A VERDICT of accidental death was recorded at the inquest of an 89-year-old great-grandmother who suffered a brain haemorrhage after she slipped on steps at Burnley market hall.

Retired mill worker Alice Stovold, of Thornber Court, Burnley had been on one of her regular outings in to town and had been climbing the steps to the market hall on August 13 when she lost her footing.

She fell on the landing between the two flights of stairs and banged her head which consultant pathologist, Dr Abdul Al-Dawoud, said 'caused the fracture to her skull and the subsequent haemorrhage'.

She was taken to hospital but died on August 16.

Emma Burke, 16, of Winsford Walk, had seen Mrs Stovold earlier in the day at the bus station cafe and saw her again as she was walking up the market steps at around 3pm.
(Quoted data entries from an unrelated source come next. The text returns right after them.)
theorem CommandFrame.status_err {i : Instr} {s u : State} (h : CommandFrame s u i) :
    u.status.err = s.status.err := by
  cases i with
  | nop =>
    obtain rfl := h
    rfl
  | crcInit | crcByte _ | adlerInit | adlerByte _ =>
    obtain ⟨_, rfl⟩ := h
    rfl
  | crcMem _ | adlerMem _ | passBegin | palLoad _ =>
    obtain ⟨_, _, rfl⟩ := h
    rfl
  | crcCheck _ | adlerCheck _ =>
    obtain ⟨_, _, _, -, rfl⟩ := h
    rfl
  | unfilterByte _ =>
    obtain ⟨⟨n, m, hu⟩, -⟩ := h
    rw [hu.status]
  | unfilter _ =>
    obtain ⟨n, m, hu⟩ := h
    rw [hu.status]
  | swizzleRow =>
    obtain ⟨u', _, _, hbus, rfl⟩ := h
    rw [hbus.frame]

/-- Bus writes, each admitted and each in the log. -/
def WritesLogged (s t : State) : Prop := BusEffect (fun _ => True) s { s with mem := t.mem, busLog := t.busLog }

/-- The commands that write to the bus, and every command's writes. -/
theorem CommandFrame.writes {i : Instr} {s u : State} (h : CommandFrame s u i) :
    (u.mem = s.mem ∧ u.busLog = s.busLog) ∨
      WritesLogged s u ∧ ((∃ len, i = .unfilter len) ∨ (∃ v, i = .unfilterByte v) ∨ i = .swizzleRow) := by
  cases i with
  | nop =>
    obtain rfl := h
    exact .inl ⟨rfl, rfl⟩
  | crcInit | crcByte _ | adlerInit | adlerByte _ =>
    obtain ⟨_, rfl⟩ := h
    exact .inl ⟨rfl, rfl⟩
  | crcMem _ | adlerMem _ | passBegin | palLoad _ =>
    obtain ⟨_, _, rfl⟩ := h
    exact .inl ⟨rfl, rfl⟩
  | crcCheck _ | adlerCheck _ =>
    obtain ⟨_, _, _, -, rfl⟩ := h
    exact .inl ⟨rfl, rfl⟩
  | unfilterByte v =>
    obtain ⟨⟨n, m, hu⟩, -⟩ := h
    exact .inr ⟨hu.bus.mono fun _ _ => trivial, .inr (.inl ⟨v, rfl⟩)⟩
  | unfilter len =>
    obtain ⟨n, m, hu⟩ := h
    exact .inr ⟨hu.bus.mono fun _ _ => trivial, .inl ⟨len, rfl⟩⟩
  | swizzleRow =>
    obtain ⟨u', _, _, hbus, rfl⟩ := h
    exact .inr ⟨hbus.transfer rfl rfl rfl, .inr (.inr rfl)⟩

/-- A form L word has no reserved bit, so only the other forms have illegal words. -/
theorem badCmd_mem_raisable {w : Word} {o : Opcode} (ho : opcodeOf (opField w) = some o)
    (herror : ∀ i, decode w ≠ .ok i) : .badCmd ∈ raisable o := by
  by_cases hform : o.form = .l
  · refine absurd (decode_of_and_mask (o := o) (and_mask_eq_word_iff.mpr ⟨opcodeOf_some ho, ?_⟩)) (herror _)
    have hmask : lenField o.form.mask = 0#24 := by rw [hform]; rfl
    rw [reservedBits_eq_zero_iff, hmask, BitVec.and_zero]
  · revert hform
    cases o <;> decide

/-! ### The obligations -/

/-- Settles O21: a command's faults by how it ends, and an illegal word's by its form. -/
theorem commandsRaiseOnlyTheirCodes : Obligations.CommandsRaiseOnlyTheirCodes := by
  intro w s t herr hcmd hfault
  by_cases hlegal : ∃ i, decode w = .ok i
  · obtain ⟨i, hdecode⟩ := hlegal
    rw [cmdWrite_of_decode herr hdecode] at hcmd
    rw [opField_of_decode hdecode, opcodeOf_number]
    obtain hframe | ⟨u, code, addr, -, hcode, rfl⟩ := exec_endsIn hcmd
    · rw [hframe.status_err, herr] at hfault
      cases hfault
    · exact ⟨code, hcode, rfl⟩
  · have herror := not_exists.mp hlegal
    cases (cmdWrite_of_illegalWord herr ((illegalWord_iff w).mpr herror)).symm.trans hcmd
    cases ho : opcodeOf (opField w) with
    | none => rfl
    | some o => exact ⟨.badCmd, badCmd_mem_raisable ho herror, rfl⟩

/-- Settles O59: the writes of a command's frame; fault entry makes none. -/
theorem everyMemoryChangeIsAnAdmittedBusWrite : Obligations.EveryMemoryChangeIsAnAdmittedBusWrite := by
  intro i s t hexec
  have hwrites : (t.mem = s.mem ∧ t.busLog = s.busLog) ∨
      WritesLogged s t ∧ ((∃ len, i = .unfilter len) ∨ (∃ v, i = .unfilterByte v) ∨ i = .swizzleRow) := by
    obtain hframe | ⟨u, code, addr, hframe, -, rfl⟩ := exec_endsIn hexec
    · exact hframe.writes
    · exact hframe.writes
  obtain ⟨hmem, hlog⟩ | ⟨hlogged, hi⟩ := hwrites
  · exact ⟨[], hlog, hmem, nofun, fun h => absurd rfl h⟩
  · obtain ⟨ws, hlog, hmem, hadmitted⟩ := hlogged.log
    exact ⟨ws, hlog, hmem, fun c hc => (hadmitted c hc).2, fun _ => hi⟩

/-- Settles O60: each command's frame, with or without its fault. -/
theorem commandsWriteOnlyTheirState : Obligations.CommandsWriteOnlyTheirState := by
  intro i s t hexec
  obtain ⟨u, hframe, hend⟩ : ∃ u, CommandFrame s u i ∧ (t = u ∨ ∃ code addr, t = u.enterFault code addr) := by
    obtain hframe | ⟨u, code, addr, hframe, -, ht⟩ := exec_endsIn hexec
    · exact ⟨t, hframe, .inl rfl⟩
    · exact ⟨u, hframe, .inr ⟨code, addr, ht⟩⟩
  clear hexec
  cases i with
  | nop =>
    obtain rfl := hframe
    obtain rfl | ⟨code, addr, rfl⟩ := hend <;> simp
  | crcInit | crcByte _ | adlerInit | adlerByte _ =>
    obtain ⟨_, rfl⟩ := hframe
    obtain rfl | ⟨code, addr, rfl⟩ := hend <;> simp
  | crcMem _ | adlerMem _ | passBegin | palLoad _ =>
    obtain ⟨_, _, rfl⟩ := hframe
    obtain rfl | ⟨code, addr, rfl⟩ := hend <;> simp
  | crcCheck _ | adlerCheck _ =>
    obtain ⟨_, log, _, hlog, rfl⟩ := hframe
    obtain rfl | ⟨code, addr, rfl⟩ := hend <;> simpa using hlog.resolve_left
  | unfilterByte _ =>
    obtain ⟨⟨n, m, hu⟩, hsrc⟩ := hframe
    obtain ⟨adler, dst, filt, cur, prev, mem, log, rfl, htap⟩ : ∃ adler dst filt cur prev mem log, u = { s with
        adler := adler, dstAddr := dst, filt := filt, cur := cur, prev := prev, mem := mem, busLog := log } ∧
        (s.ctrl.adlerTap = false → adler = s.adler) :=
      ⟨_, _, _, _, _, _, _, hsrc ▸ hu.frame, hu.tap⟩
    obtain rfl | ⟨code, addr, rfl⟩ := hend <;> simpa using mt htap
  | unfilter _ =>
    obtain ⟨n, m, hu⟩ := hframe
    obtain ⟨adler, src, dst, filt, cur, prev, mem, log, rfl, htap⟩ :
        ∃ adler src dst filt cur prev mem log, u = { s with
        adler := adler, srcAddr := src, dstAddr := dst, filt := filt, cur := cur, prev := prev, mem := mem
        busLog := log } ∧ (s.ctrl.adlerTap = false → adler = s.adler) := ⟨_, _, _, _, _, _, _, _, hu.frame, hu.tap⟩
    obtain rfl | ⟨code, addr, rfl⟩ := hend <;> simpa using mt htap
  | swizzleRow =>
    obtain ⟨u', src, dst, hbus, rfl⟩ := hframe
    obtain ⟨mem, log, rfl⟩ : ∃ mem log, u' = { s with mem := mem, busLog := log } := ⟨_, _, hbus.frame⟩
    obtain rfl | ⟨code, addr, rfl⟩ := hend <;> simp

end Sys2Proof.Machine

end Frames

/-! ## Hidden bytes: what CUR and PREV hold beyond the bytes written in the pass is never observable
(spec/10_state.md R42) -/

section HiddenRows

namespace Sys2Proof.Machine

/-! ### States with other row buffers -/

/-- A state with other row buffers. -/
def State.withRows (cur prev : List Host.Cell) (s : State) : State := { s with cur := cur, prev := prev }

/-- The bus and row emission neither read nor write the row buffers. -/
theorem withRows_unrelated (cur prev : List Host.Cell) : Unrelated (State.withRows cur prev) where
  platform _ := rfl
  mem _ := rfl
  busLog _ := rfl
  pal _ := rfl
  dstAddr _ := rfl
  store _ _ _ := rfl
  enterFault _ _ _ := rfl

/-- From `s` to `s'` no byte of the row buffers that may still be read has changed: they are left with the row
state, or a pass has begun. -/
structure KeepsRows (s s' : State) : Prop where
  cur : s'.cur = s.cur
  prev : s'.prev = s.prev
  pass : s'.filt = s.filt ∧ s'.latch = s.latch ∨ s'.filt.phase ≠ .inRow ∧ s'.filt.first = true

theorem KeepsRows.of_eq {s s' : State} (hcur : s'.cur = s.cur) (hprev : s'.prev = s.prev)
    (hfilt : s'.filt = s.filt)
    (hlatch : s'.latch = s.latch) : KeepsRows s s' := ⟨hcur, hprev, .inl ⟨hfilt, hlatch⟩⟩

theorem SameButHidden.refl (s : State) : SameButHidden s s := ⟨rfl, fun _ _ _ => rfl, fun _ _ _ => rfl⟩

theorem SameButHidden.eq_withRows {s t : State} (h : SameButHidden s t) : t = s.withRows t.cur t.prev :=
  h.rest.symm

/-- A change that keeps the rows, made of both states. -/
theorem SameButHidden.of_keepsRows {s t s' : State} (h : SameButHidden s t) (hkeeps : KeepsRows s s') :
    SameButHidden s' (s'.withRows t.cur t.prev) := by
  obtain ⟨hcur, hprev, ⟨hfilt, hlatch⟩ | ⟨hphase, hfirst⟩⟩ := hkeeps
  · exact ⟨rfl, by rw [hfilt, hcur]; exact h.cur, by rw [hfilt, hlatch, hprev]; exact h.prev⟩
  · exact ⟨rfl, fun hrow => absurd hrow hphase, fun hno => by simp [hfirst] at hno⟩

/-! ### Pseudocode run from both states -/

/-- Two runs end alike, in states that differ in hidden bytes only. -/
inductive Res.Alike : Res Unit → Res Unit → Prop
  | ok {s t : State} (h : SameButHidden s t) : Res.Alike (.ok () s) (.ok () t)
  | ended {s t : State} (h : SameButHidden s t) : Res.Alike (.ended s) (.ended t)
  | stuck (f : Fault) : Res.Alike (.stuck f) (.stuck f)

theorem Res.Alike.bind {r r' : Res Unit} {k k' : Unit → State → Res Unit} (h : r.Alike r')
    (hk : ∀ s t, r = .ok () s → SameButHidden s t → (k () s).Alike (k' () t)) : (r.bind k).Alike (r'.bind k') := by
  cases h with
  | ok h => exact hk _ _ rfl h
  | ended h => exact .ended h
  | stuck f => exact .stuck f

theorem Res.Alike.toOutcome {r r' : Res Unit} {s' : State} (h : r.Alike r') (hr : r.toOutcome = .next s') :
    ∃ t', r'.toOutcome = .next t' ∧ SameButHidden s' t' := by
  cases h with
  | ok h | ended h =>
    cases hr
    exact ⟨_, rfl, h⟩
  | stuck f => cases hr

theorem raise_alike {s t : State} (h : SameButHidden s t) (code : ErrCode) (addr : Option Addr) :
    (raise code addr s : Res Unit).Alike (raise code addr t) := by
  rw [h.eq_withRows]
  exact .ended (h.of_keepsRows (.of_eq rfl rfl rfl rfl))

/-! ### The filter unit -/

section Filter

variable {s t : State}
Acting coroner Richard Taylor read out a statement made by Miss Burke at the opening of the inquest in which the teenager had said it was a dry and warm day but she remembered the steps being wet as if they had just been cleaned.

She said Mrs Stovold had come up the bottom half of the flight of steps and across the small landing half way up. The pensioner had stepped on to the second step and had fallen backwards banging her head on the floor of the middle landing.

Mrs Stovold's daughter, Jean Forster, of Melville Street, told Mr Taylor that her mother used to go in to the town centre frequently on the bus and have her lunch in the cafe on the bus station and sometimes do some shopping.

Mrs Forster expressed concern over the safety of the steps and said she had received letters from other people who had slipped on the stairs.

Mr Taylor said since the market area had opened the owners said they had only had one other report of someone falling.